During the 71-year long-term monitoring period in Beijing, when there is no air conditioning indoors or power outages occur, the HI remains below the safe threshold of 27 °C for most periods, with a low probability of health risks caused by high temperatures. It is noteworthy, however, that the HI in the range of 27–32 °C is relatively common, and prolonged exposure to such an environment requires vigilance against the risks of fatigue and heat cramps. Although high-temperature scenarios with HI exceeding 32–39 °C occur less frequently, buildings frequently enter the temperature range requiring warnings. This phenomenon indicates that while the indoor thermal environment is generally within a comfortable range, the episodic extremes still need to be given high attention.

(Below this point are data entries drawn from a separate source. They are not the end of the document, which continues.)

-- ==== Sys2Proof/Laws/Closure.lean ====
section
/-! SUPPORT. Which fields each operation can touch. A property of states that no write to those fields disturbs survives the
operation: with P s := (s.f = c) this says that the field f is left alone, with P an invariant that it is kept. -/

namespace Sys2Proof.Laws

open Sys2Proof.Machine

/-! ### What a property does not depend on -/

/-- A fold keeps what each of its steps keeps. -/
theorem foldl_closed {α : Type} {P : State → Prop} {f : State → α → State} (h : ∀ s x, P s → P (f s x)) :
    ∀ (xs : List α) (s : State), P s → P (xs.foldl f s)
  | [], _, hs => hs
  | x :: xs, s, hs => foldl_closed h xs (f s x) (h s x hs)

/-- A change of one port that keeps it safe does not disturb a property. -/
abbrev PortFree (P : State → Prop) : Prop :=
  ∀ s p x, (PortOk (s.port p) → PortOk x) → P s → P (s.setPort p x)

/-- A change of the transport record that keeps it at rest while STOPPED does not disturb a property. -/
abbrev TransportFree (P : State → Prop) : Prop :=
  ∀ s x, (AtRest s.transport → AtRest x) → P s → P { s with transport := x }

/-- The sources of some entries. -/
abbrev sources (held : List HeldEntry) : List Source := held.map (fun e => e.source)

/-- Lane entries, the reports they cause, the notices, and entries of the held-note table that change or leave do not disturb a
property (R171 to R174, R186, R191). -/
structure OutFree (P : State → Prop) : Prop where
  offered : ∀ l n s, P s → P (raiseOn l n s)
  port : PortFree P
  held : ∀ s x, (sources x).Sublist (sources s.held) → P s → P { s with held := x }
  fault : ∀ s x, P s → P { s with faultRecord := x }

/-- Nor does what the note table and the router write (chapters 1 and 2). -/
structure NoteFree (P : State → Prop) : Prop extends OutFree P where
  create : ∀ s src n ts, P s → P (createEntry src n ts (makeRoom src.input (releaseEntry src Config.offVelocity s)))
  pedals : ∀ s x, P s → P { s with pedals := x }
  steals : ∀ s x, P s → P { s with stealCount := x }
  inputs : ∀ s x, P s → P { s with inputs := x }

/-- Nor does what the start of a step, beat or downbeat writes (R88 to R90): the transport keeps its mode there, which is not
STOPPED. -/
structure BeatFree (P : State → Prop) : Prop where
  offered : ∀ l n s, P s → P (raiseOn l n s)
  port : PortFree P
  tempo : ∀ s x, P s → P { s with tempo := x }
  sameMode : ∀ s x, s.transport.mode ≠ .stopped → x.mode = s.transport.mode → P s → P { s with transport := x }
  click : ∀ s x, P s → P { s with click := x }

/-- A record is gone, or it is the record that stood with another port list. -/
abbrev SameRecord (o x : Option Changeover) : Prop := ∀ r', x = some r' → ∃ r, o = some r ∧ r' = { r with ports := r'.ports }

/-- What the reports to the changeover record write does not disturb a property (R143 to R145). -/
structure RecordFree (P : State → Prop) : Prop where
  offered : ∀ l n s, P s → P (raiseOn l n s)
  changeover : ∀ s x, SameRecord s.changeover x → P s → P { s with changeover := x }

/-- What the sending of a trigger's programs writes does not disturb a property (R142). -/
structure SendFree (P : State → Prop) : Prop extends OutFree P where
  changeover : ∀ s x, SameRecord s.changeover x → P s → P { s with changeover := x }
  progMem : ∀ s x, P s → P { s with progMem := x }

/-- Nor does what a trigger and the handling after it write (chapter 8). -/
structure TriggerFree (P : State → Prop) : Prop extends NoteFree P where
  tempo : ∀ s x, P s → P { s with tempo := x }
  transport : TransportFree P
  click : ∀ s x, P s → P { s with click := x }
  live : ∀ s x y, P s → P { s with live := x, liveId := y }
  selection : ∀ s x y, P s → P { s with curPos := x, curScene := y }
  changeover : ∀ s x, P s → P { s with changeover := x }
  progMem : ∀ s x, P s → P { s with progMem := x }
  audition : ∀ s x, P s → P { s with audition := x }

/-- A change as R125 resolves it: its position names its slot, which is READY; its scene is the first one, one the song has, or the
one before a scene that is current or cued there; and it is of kind SCENE exactly when its position is the current one. -/
structure Resolves (s : State) (c : Change) : Prop where
  names : s.setlist[c.position]? = some c.slot
  ready : ∃ g, s.slot c.slot = .ready g
  scene : c.scene = 0 ∨ c.scene < s.scenesAt c.position ∨
    (s.curPos = some c.position ∧ s.curScene = some (c.scene + 1)) ∨
    ∃ x, s.cue = some x ∧ x.position = c.position ∧ x.scene = c.scene + 1
  kind : c.kind = s.kindOf c.position

/-- A trigger goes to a scene of the current song. -/
structure Stays (s : State) (t : Trigger) : Prop where
  position : s.curPos = some t.position
  slot : s.currentSlot = some t.slot

/-- Nor do the whole actions of the cue arbiter and the transport: a run in progress, a change that enters the slot or leaves it,
a trigger, a stop, an audition and SOFT_RESET (chapters 5 and 7). -/
structure CueFree (P : State → Prop) : Prop extends NoteFree P, BeatFree P where
  run : ∀ s x, x.mode ≠ .stopped → P s → P { s with transport := x }
  enter : ∀ s c, s.transport.mode ≠ .stopped → Resolves s c → P s → P { s with cue := some c }
  cancel : ∀ s, P s → P { s with cue := none, departure := none }
  trigger : ∀ c s, s.cue = some c ∨ Resolves s c → P s → P (triggerCue c s).1
  stop : ∀ c o s, P s → P (stopBy c o s)
  scene : ∀ t s, t.kind = .scene → Stays s t → P s → P (takeTrigger t s).1
  audition : ∀ s x, P s → P { s with audition := x }
  changeover : ∀ s x, SameRecord s.changeover x → P s → P { s with changeover := x }
  soft : ∀ s, P s → P (softResetAll s)

theorem SendFree.record {P : State → Prop} (h : SendFree P) : RecordFree P :=
  { offered := h.offered, changeover := h.changeover }

theorem TriggerFree.send {P : State → Prop} (h : TriggerFree P) : SendFree P :=
  { toOutFree := h.toOutFree, changeover := fun s x _ hs => h.changeover s x hs, progMem := h.progMem }

theorem TriggerFree.record {P : State → Prop} (h : TriggerFree P) : RecordFree P := h.send.record

theorem CueFree.record {P : State → Prop} (h : CueFree P) : RecordFree P :=
  { offered := h.offered, changeover := h.changeover }

theorem atRest_of_ne {t : TransportState} (h : t.mode ≠ .stopped) : AtRest t := fun hm => absurd hm h

theorem TriggerFree.beat {P : State → Prop} (h : TriggerFree P) : BeatFree P :=
  { offered := h.offered, port := h.port, tempo := h.tempo, sameMode := fun s x hm hx => h.transport s x (fun _ => atRest_of_ne (hx ▸ hm)),
    click := h.click }

theorem CueFree.beat {P : State → Prop} (h : CueFree P) : BeatFree P := h.toBeatFree
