/-- R93: a downbeat of RUNNING puts its leading byte and a CLOCK into the REALTIME lane of every clock port. -/
theorem runningDownbeat_realtime (lead : Option RealTime) (s : State) (p : Port) :
    ((runningDownbeat lead s).port p).realtime =
      if (s.port p).settings.clockFlag then (offerAll (lead.toList ++ [.clock]) (s.port p)).realtime
      else (s.port p).realtime := by
  obtain ⟨h1, h2⟩ := clickStep_realtime (takeMeter (evaluateBeat true s)) p
  rw [takeMeter_port, evaluateBeat_port] at h1 h2
  unfold runningDownbeat
  rw [beginStep_port, raise_port, raise_port, sendClock_port, h2]
  split
  · exact offerAll_realtime _ _ _ h1
  · exact h1

theorem countInDownbeat_transport (s : State) : ∃ n d e,
    (countInDownbeat s).transport = { s.transport with numerator := n, denominator := d, stepEnd := e } := by
  unfold countInDownbeat beginStep
  simp only [clickStep_transport]
  unfold takeMeter
  simp only [evaluateBeat_transport]
  exact ⟨_, _, _, rfl⟩

theorem countInDownbeat_now (s : State) : (countInDownbeat s).now = s.now := by
  simp [countInDownbeat, beginStep]

theorem countInDownbeat_stepEnd (s : State) (h : s.tempo.acc = 0) :
    (countInDownbeat s).transport.stepEnd = some (s.now + (stepDuration (countInDownbeat s).tempo.current 0).1) := by
  simp [countInDownbeat, beginStep, evaluateBeat_acc true s h]

theorem countInDownbeat_realtime (s : State) (p : Port) : ((countInDownbeat s).port p).realtime = (s.port p).realtime := by
  unfold countInDownbeat
  rw [beginStep_port, (clickStep_realtime _ _).1, takeMeter_port, evaluateBeat_port]

end Sys2Proof.Laws
end

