theorem mapFoots_foot (f : FootState → FootState) (s : State) (i : FootLine) : (mapFoots f s).foot i = f (s.foot i) := by
  have : ∀ (xs : List FootLine) (s : State), xs.Nodup → (xs.foldl (fun s i => s.setFoot i (f (s.foot i))) s).foot i =
      if i ∈ xs then f (s.foot i) else s.foot i := by
    intro xs
    induction xs with
    | nil => intro s _; rfl
    | cons x xs ih =>
      intro s h
      rw [List.foldl_cons, ih _ (List.nodup_cons.mp h).2]
      have hx := (List.nodup_cons.mp h).1
      by_cases e : i = x
      · subst e; simp [hx]
      · rw [foot_setFoot_ne _ _ _ _ e]; simp [e]
  unfold mapFoots
  rw [this _ _ (by decide), if_pos (by clear this; revert i; decide)]

theorem mapFoots_eq (f : FootState → FootState) (s : State) : mapFoots f s = { s with foots := (mapFoots f s).foots } := by
  have : ∀ (xs : List FootLine) (s : State), xs.foldl (fun s i => s.setFoot i (f (s.foot i))) s = { s with foots :=
      (xs.foldl (fun s i => s.setFoot i (f (s.foot i))) s).foots } := by
    intro xs
    induction xs with
    | nil => intro s; rfl
    | cons x xs ih => intro s; rw [List.foldl_cons, ih]; rfl
  exact this allFoots s

theorem mapPorts_eq (f : PortState → PortState) (s : State) : mapPorts f s = { s with ports := (mapPorts f s).ports } := by
  have : ∀ (xs : List Port) (s : State), xs.foldl (fun s i => s.setPort i (f (s.port i))) s = { s with ports :=
      (xs.foldl (fun s i => s.setPort i (f (s.port i))) s).ports } := by
    intro xs
    induction xs with
    | nil => intro s; rfl
    | cons x xs ih => intro s; rw [List.foldl_cons, ih]; rfl
  exact this allPorts s

theorem mapPorts_port (f : PortState → PortState) (s : State) (i : Port) : (mapPorts f s).port i = f (s.port i) := by
  have : ∀ (xs : List Port) (s : State), xs.Nodup → (xs.foldl (fun s i => s.setPort i (f (s.port i))) s).port i =
      if i ∈ xs then f (s.port i) else s.port i := by
    intro xs
    induction xs with
    | nil => intro s _; rfl
    | cons x xs ih =>
      intro s h
      rw [List.foldl_cons, ih _ (List.nodup_cons.mp h).2]
      have hx := (List.nodup_cons.mp h).1
      by_cases e : i = x
      · subst e; simp [hx]
      · rw [port_setPort_ne _ _ _ _ e]; simp [e]
  unfold mapPorts
  rw [this _ _ (by decide), if_pos (by clear this; revert i; decide)]

/-- With no entry waiting that the end of an instant decides, the end of an instant changes nothing (R178). -/
theorem endInstant_quiet (s : State) (h : PlacesOk s) : endInstant s = s := by
  unfold endInstant
  refine if_neg (fun ha => ?_)
  obtain ⟨p, -, hp⟩ := List.any_eq_true.1 ha
  rw [h p] at hp
  cases hp

/-- An event that is due now, or with no entry waiting for a place, finds the state as it stands. -/
theorem upTo_at {d : Nat} (s : State) (h : At d s) : s.upTo (some d) = s := by
  unfold State.upTo
  dsimp only
  split
  · exact endInstant_quiet s (h.resolve_left (Nat.not_le.2 ‹_›))
  · rfl

theorem finish_fresh (s : State) (hi : s.init.isSome = true) (ha : s.linkA = LinkState.reset) (hb : s.linkB =
    LinkState.reset) : finish s = s := by
  unfold finish kickPorts
  rw [if_pos hi]
  have h1 : startIdle .a s = s := by
    show { s with linkA := (s.linkA.choose s.now).1 } = s
    rw [ha]
    show { s with linkA := LinkState.reset } = s
    rw [← ha]
  rw [h1]
  show { s with linkB := (s.linkB.choose s.now).1 } = s
  rw [hb]
  show { s with linkB := LinkState.reset } = s
  rw [← hb]

/-! ### PANIC -/
/-- A record whose entries of some ports, where a settle timer ran, settle no more. -/
def clr (timer : Port → Bool) (ps : List Port) (r : Changeover) : Changeover :=
  { r with ports := r.ports.map (fun e => if e.port ∈ ps ∧ timer e.port = true then { e with settling := false } else e) }

theorem reportSettleEnd_ports (p : Port) (s : State) : (reportSettleEnd p s).ports = s.ports :=
  reportSettleEnd_closed (P := fun u => u.ports = s.ports)
    { offered := raiseOn_free (fun s l x h => by cases l <;> exact h), changeover := fun _ _ _ h => h } p rfl

/-- A port after PANIC (R176). -/
def panicked (q : PortState) : PortState := { q with
        noteLane := q.noteLane.filter NoteEntry.isProgram ++ allChans.map NoteEntry.sweep
        clickLane := []
        sweepPending := []
        settleDue := none }

theorem panicPort_port (p q : Port) (s : State) : (panicPort p s).port q = if q =
    p then panicked (s.port q) else s.port q := by
  have : (panicPort p s).ports = (s.setPort p (panicked (s.port p))).ports := by
    unfold panicPort
    dsimp only
    split
    · rw [reportSettleEnd_ports]; rfl
    · rfl
  rw [State.port, this]
  show (s.setPort p _).port q = _
  rw [port_setPort_ite]
  split
  · rename_i e; rw [e]
  · rfl

theorem panicPorts_port : ∀ (ps : List Port) (s : State) (q : Port), ps.Nodup →
    (ps.foldl (fun s p => panicPort p s) s).port q = if q ∈ ps then panicked (s.port q) else s.port q
  | [], _, _, _ => by simp
  | p :: ps, s, q, h => by
    rw [List.foldl_cons, panicPorts_port ps _ q (List.nodup_cons.mp h).2, panicPort_port]
    have := (List.nodup_cons.mp h).1
    by_cases e : q = p
    · subst e; simp [this]
    · simp [e]

theorem raise_changeover (n : Notice) (s : State) : (raise n s).changeover = s.changeover :=
  read_raise (fun u => u.changeover) (fun s l x => by cases l <;> rfl) n s

theorem panicPort_co (p : Port) (s : State) : (panicPort p s).changeover =
    match s.changeover with
    | none => none
    | some r => if (s.port p).settleDue.isSome ∧ r.ports.any (fun e => decide (e.port = p)) then
        (if (r.mapEntry p (fun e => { e with settling := false })).allDone then none else some (r.mapEntry p (fun e => { e
            with settling := false })))
      else some r := by
  unfold panicPort
  dsimp only
  split
  · rename_i h
    unfold reportSettleEnd
    rw [setPort_changeover]
    cases hr : s.changeover with
    | none => exact hr
    | some r =>
      dsimp only
      split
      · rename_i ha
        rw [if_pos ⟨h, ha⟩]
        unfold completeIfDone
        dsimp only
        split <;> rfl
      · rename_i ha
        rw [if_neg (fun h => ha h.2)]; exact hr
  · rename_i h
    cases hr : s.changeover with
    | none => exact hr
    | some r => dsimp only; rw [if_neg (fun h2 => h h2.1)]; exact hr

theorem clr_cons (timer : Port → Bool) (ps : List Port) (p : Port) (r : Changeover) :
    clr timer (ps ++ [p]) r = if timer p = true then (clr timer ps r).mapEntry p (fun e => { e with settling :=
        false }) else clr timer ps r := by
  unfold clr Changeover.mapEntry
  split
  · rename_i h
    dsimp only
    congr 1
    rw [List.map_map]
    apply List.map_congr_left
    intro e _
    dsimp only [Function.comp]
    obtain ⟨ep, eo, es⟩ := e
    dsimp only
    by_cases h2 : ep = p
    · subst h2
      by_cases h1 : ep ∈ ps
      · simp [h1, h]
      · simp [h1, h]
    · by_cases h1 : ep ∈ ps ∧ timer ep = true
      · simp [h1, h2]
      · have h3 : ¬ (ep ∈ ps ++ [p] ∧ timer ep = true) := by simpa [h2] using h1
        simp only [h1, h3, if_false, h2]
  · rename_i h
    congr 1
    apply List.map_congr_left
    intro e _
    by_cases h2 : e.port = p
    · simp [h2, h]
    · simp [h2]

theorem any_clr (timer : Port → Bool) (ps : List Port) (p : Port) (r : Changeover) :
    (clr timer ps r).ports.any (fun e => decide (e.port = p)) = r.ports.any (fun e => decide (e.port = p)) := by
  unfold clr
  dsimp only
  rw [List.any_map]
  congr 1; funext e
  dsimp only [Function.comp]; split <;> rfl

theorem done_out (r : Changeover) (h : r.allDone = true) : ∀ e ∈ r.ports, e.outstanding = 0 := by
  intro e he
  unfold Changeover.allDone at h
  rw [List.all_eq_true] at h
  have := h e he
  simp only [PortEntry.state] at this
  split at this
  · cases this
  · omega

theorem clr_out (timer : Port → Bool) (ps : List Port) (r : Changeover) (h : ∀ e ∈ (clr timer ps r).ports, e.outstanding =
    0) :
    ∀ e ∈ r.ports, e.outstanding = 0 := by
  intro e he
  have := h _ (List.mem_map_of_mem (f := fun e => if e.port ∈ ps ∧ timer e.port = true then { e with settling :=
      false } else e) he)
  split at this <;> exact this

/-- after the ports ps (nodup) -/
theorem panic_inv (s : State) (r : Changeover) (hr : s.changeover = some r) : ∀ (ps : List Port), ps.Nodup →
    let u := ps.foldl (fun s p => panicPort p s) s
    (u.changeover = none ∧ ∀ e ∈ r.ports, e.outstanding = 0) ∨
    (u.changeover = some (clr (fun p => (s.port p).settleDue.isSome) ps r) ∧
      ((∃ e ∈ r.ports, e.port ∈ ps ∧ (s.port e.port).settleDue.isSome =
          true) → (clr (fun p => (s.port p).settleDue.isSome) ps r).allDone = false)) := by
  intro ps
  induction ps using List.reverseRecOn with
  | nil => intro _; right; simp [clr, hr]
  | append_singleton ps p ih =>
    intro hn
    have hn1 : ps.Nodup := (List.nodup_append.mp hn).1
    have hp : p ∉ ps := by
      intro h; exact (List.nodup_append.mp hn).2.2 p h p (by simp) rfl
    intro u
    have hu : u = panicPort p (ps.foldl (fun s p => panicPort p s) s) := by simp [u]
    have hport : (ps.foldl (fun s p => panicPort p s) s).port p = s.port p := by rw [panicPorts_port _ _ _ hn1, if_neg hp]
    rcases ih hn1 with ⟨h1, h2⟩ | ⟨h1, h2⟩
    · left; refine ⟨?_, h2⟩
      rw [hu, panicPort_co, h1]
    · have hc := panicPort_co p (ps.foldl (fun s p => panicPort p s) s)
      rw [← hu, h1] at hc
      dsimp only at hc
      rw [hport, any_clr] at hc
      by_cases ht : (s.port p).settleDue.isSome = true
      · by_cases ha : r.ports.any (fun e => decide (e.port = p)) = true
        · rw [if_pos ⟨ht, ha⟩] at hc
          rw [clr_cons, if_pos ht]
          by_cases hd : ((clr (fun p => (s.port p).settleDue.isSome) ps r).mapEntry p (fun e => { e with settling :=
              false })).allDone = true
          · left; rw [if_pos hd] at hc; refine ⟨hc, ?_⟩
            apply clr_out (fun p => (s.port p).settleDue.isSome) (ps ++ [p])
            rw [clr_cons, if_pos ht]
            exact done_out _ hd
          · right; rw [if_neg hd] at hc; exact ⟨hc, fun _ => by simpa using hd⟩
        · rw [if_neg (fun h => ha h.2)] at hc
          have hne : ∀ e ∈ r.ports, e.port ≠ p := by simpa using ha
          have e1 : clr (fun p => (s.port p).settleDue.isSome) (ps ++ [p]) r =
              clr (fun p => (s.port p).settleDue.isSome) ps r := by
            unfold clr; congr 1; apply List.map_congr_left; intro e he; simp [hne e he]
          right; rw [e1]; refine ⟨hc, ?_⟩
          rintro ⟨e, he, hm, ht⟩; exact h2 ⟨e, he, by simpa [hne e he] using hm, ht⟩
      · rw [if_neg (fun h => ht h.1)] at hc
        right; rw [clr_cons, if_neg ht]; refine ⟨hc, ?_⟩
        rintro ⟨e, he, hm, ht2⟩
        refine h2 ⟨e, he, ?_, ht2⟩
        rcases List.mem_append.mp hm with h | h
        · exact h
        · rw [List.mem_singleton.mp h] at ht2; exact absurd ht2 ht

/-- What the walk of PANIC over the ports never touches. -/
def quietOf (u : State) :=
  ((u.held, u.pedals, u.click, u.panicCount, u.tempo, u.transport, u.library, u.setlist, u.curPos, u.curScene, u.cue,
      u.departure),
    (u.inputs, u.foots, u.init, u.clkin, u.pending, u.live, u.liveId, u.stealCount, u.progMem, u.audition, u.faultRecord,
      u.now))
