/-- A list with nothing left agrees with the ports as none does. -/
theorem LedgerOk.finished (h : LedgerOk ps q) (hdone : ∀ e ∈ ps, e.outstanding = 0 ∧ e.settling = false) : LedgerOk [] q := by
  have hnil : ps.filter (fun e => decide (0 < e.outstanding) || e.settling) = [] :=
    List.filter_eq_nil_iff.mpr fun e he => by simp [hdone e he]
  rw [← hnil]
  exact h.undone

/-- A port with an untransmitted entry is listed. -/
theorem LedgerOk.listed (h : LedgerOk ps q) (hc : (q p).untransmitted ≠ 0) : ∃ e ∈ ps, e.port = p := by
  by_contra hnone
  refine hc ?_
  rw [← h.counts, owed_of_absent fun e he hp => hnone ⟨e, he, hp⟩]

theorem LedgerOk.count_of (h : LedgerOk ps q) {e : PortEntry} (he : e ∈ ps) (hp : e.port = p) : e.outstanding = (q p).untransmitted := by
  subst hp
  rw [← h.counts, owed_of_mem h.ports he]

end

/-! ### The ports and the ledger of a state -/

/-- Safe ports, with what transmits on its wire, and a ledger that agrees with them. -/
structure Booked (s : State) : Prop where
  ports : PortsOk s
  wires : ∀ p, WireOk (s.port p)
  ledger : LedgerOk (ledger s) s.port

theorem outstandingOn_eq (s : State) (p : Port) : s.outstandingOn p = owed (ledger s) p := by
  unfold State.outstandingOn ledger
  rcases s.changeover with _ | r <;> rfl

theorem booked_iff (s : State) : Booked s ↔ PortsOk s ∧ RecordOk s := by
  constructor
  · intro h
    refine ⟨h.ports, fun r hr => ?_, fun p => ?_, fun r hr e he => ?_, fun p => h.wires p⟩
    · have hports := h.ledger.ports
      rwa [Ledger.ledger, hr] at hports
    · rw [outstandingOn_eq, h.ledger.counts]
    · exact h.ledger.settling e (by rw [Ledger.ledger, hr]; exact he)
  · rintro ⟨hok, hrec⟩
    refine ⟨hok, hrec.wires, ?_, fun p => by rw [← outstandingOn_eq, hrec.counts], fun e he => ?_⟩
    · unfold ledger
      rcases hr : s.changeover with _ | r
      · exact List.nodup_nil
      · exact hrec.ports r hr
    · unfold ledger at he
      rcases hr : s.changeover with _ | r
      · rw [hr] at he
        exact absurd he List.not_mem_nil
      · rw [hr] at he
        exact hrec.settling r hr e he

/-- The law reads the ports and the ledger. -/
theorem booked_of {s t : State} (hp : t.ports = s.ports) (hl : ledger t = ledger s) (h : Booked s) : Booked t := by
  have hport : t.port = s.port := by
    funext p
    unfold State.port
    rw [hp]
  exact ⟨fun p => by rw [hport]; exact h.ports p, fun p => by rw [hport]; exact h.wires p, by rw [hl, hport]; exact h.ledger⟩

theorem ledger_of_some {s : State} {r : Changeover} (h : s.changeover = some r) : ledger s = r.ports := by
  rw [ledger, h]
  rfl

Through the analysis of the correlation between indoor and outdoor overheating based on the degree of overheating and the degree of coincidence, it has been found that the existing outdoor heatwave indicators have significant limitations in predicting the risks of extreme indoor thermal environments, and it is difficult to effectively capture the peak overheating degree of indoor overheating. By comparing different heatwave definitions, heatwave 6 and heatwave 7 perform the best in taking into account the characteristics of both indoor and outdoor heatwaves. Among them, although heatwave 6 is determined solely based on the daily average air temperature, its higher discrimination threshold makes its detection results superior to other single air temperature indicators. In addition, the setting of the heatwave threshold plays a crucial role in evaluating the risk of indoor overheating. A higher threshold implies a more stringent definition of heatwaves, enabling the capture of more extreme meteorological conditions.

The indoor–outdoor coupled heatwave evaluation method proposed in this study provides an important methodological foundation for assessing the effectiveness of heatwave indicators. When systematically extended through future studies across different building types, climate zones, and occupant behaviors, this method holds significant potential to inform optimal design of building thermal resilience, enable precise early warning of indoor overheating, and facilitate coordinated development of building electrification and climate adaptability in Beijing, effectively helping to enhance the ability of buildings to cope with extreme weather.